-- ==== Sys2Proof/Machine/State.lean ====
section
/-! DEFINITION. The machine's state (10_state.md R43), what can stop a step, and the state after reset.
The last five fields of `State` are the model's own: they hold what the console capability will answer, which the core
does not decide (00_scope.md R13, 10_state.md R42). -/

namespace Sys2Proof.Machine

/-- The register file: eight 16-bit registers (10_state.md R30). -/
structure RegFile where
  r0 : Word
  r1 : Word
  r2 : Word
  r3 : Word
  r4 : Word
  r5 : Word
  r6 : Word
  r7 : Word
deriving DecidableEq, Repr

/-- The state of the machine. -/
structure State where
  /-- R0 to R7 (R30) -/
  regs : RegFile
  /-- the program counter (R36) -/
  pc : Word
  /-- the condition register (R33) -/
  cond : Cond
  /-- the Running state (R39) -/
  running : Bool
  /-- the fatal status (R40) -/
  fatal : Option FatalCode
  /-- the 65,536 words (20_memory.md R50) -/
  mem : Memory
  /-- the characters passed to `ConsPutc`, whatever it answered, oldest first (R42, log entry 23) -/
  out : List Byte
  /-- the level of the `rst` port: `true` while the host asserts it (00_scope.md R17, 70_reset_and_hazards.md R240) -/
  rst : Bool
  /-- what the coming calls of `ConsPoll` answer, next one first (log entry 5) -/
  polls : List PollAnswer
  /-- how many answers of `Config.freePoll` have been drawn (log entry 5) -/
  pollDraws : Nat
  /-- what the coming calls of `ConsGetc` answer, next one first (log entry 5) -/
  getcs : List GetcAnswer
  /-- how many answers of `Config.freeGetc` have been drawn (log entry 5) -/
  getcDraws : Nat
  /-- which coming calls of `ConsPutc` and `ConsFlush`, counted together, answer `Fail`: the numbers of `Ok` answers
  before each failure, next one first; past the last, every answer is `Ok` (log entry 6) -/
  outputFails : List Nat
deriving DecidableEq, Repr

/-- Why the machine stands: no step exists, or a step that never completes. All are safe. -/
inductive Fault where
  /-- raised by `step`: `rst` is asserted, so the core takes no step (R240); safe -/
  | heldInReset
  /-- raised by `step`: Running is false, so no step exists (30_encoding.md R80, 60_exceptions.md R212); safe -/
  | halted
  /-- raised by `step`: the fatal status holds this code, so no step exists (R80, R212); safe -/
  | stoppedByFatal (code : FatalCode)
  /-- raised by GETC and IN: the console never answers the blocking read, so the step never completes
  (43_trap.md R172, R181); safe -/
  | readNeverAnswers
  /-- raised by PUTS and PUTSP: no zero word ends the string, so the step never completes (R174, R176); safe -/
  | stringNeverEnds
deriving DecidableEq, Repr

/-- Why the model has no meaning for an instruction. No arm of `exec` uses it. -/
inductive Refusal where
  /-- raised by an arm of `exec` whose instruction is not modelled, none in this model; safe -/
  | notModelled (mnemonic : String)
deriving DecidableEq, Repr

/-- What a meaning answers. -/
abbrev Result := Host.Outcome State Fault Refusal

/-- An operation in progress inside a step: it completed with a value, or raised a fatal condition (the state then
carries the code), or never completes. -/
inductive Attempt (α : Type) where
  | done (a : α) (s : State)
  | raised (s : State)
  | stuck (f : Fault)
deriving Repr

/-- Every register at 0x0000 (R32). -/
def RegFile.reset : RegFile := ⟨0#16, 0#16, 0#16, 0#16, 0#16, 0#16, 0#16, 0#16⟩

/-- The machine right after reset, with nothing loaded (R43, R240). The console fields are the model's own; their values
are a DESIGN CHOICE (log entries 5 and 6). -/
def State.reset : State where
  regs := RegFile.reset
  pc := config.pcStart
  cond := config.condReset
  running := true
  fatal := none
  mem := []
  out := []
  rst := false
  polls := []
  pollDraws := 0
  getcs := []
  getcDraws := 0
  outputFails := []

end Sys2Proof.Machine
end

····················

### Task item:
Which lines above carry the string "ConsPutc"? Copy those lines.

### Task result:
  /-- the characters passed to `ConsPutc`, whatever it answered, oldest first (R42, log entry 23) -/
  /-- which coming calls of `ConsPutc` and `ConsFlush`, counted together, answer `Fail`: the numbers of `Ok` answers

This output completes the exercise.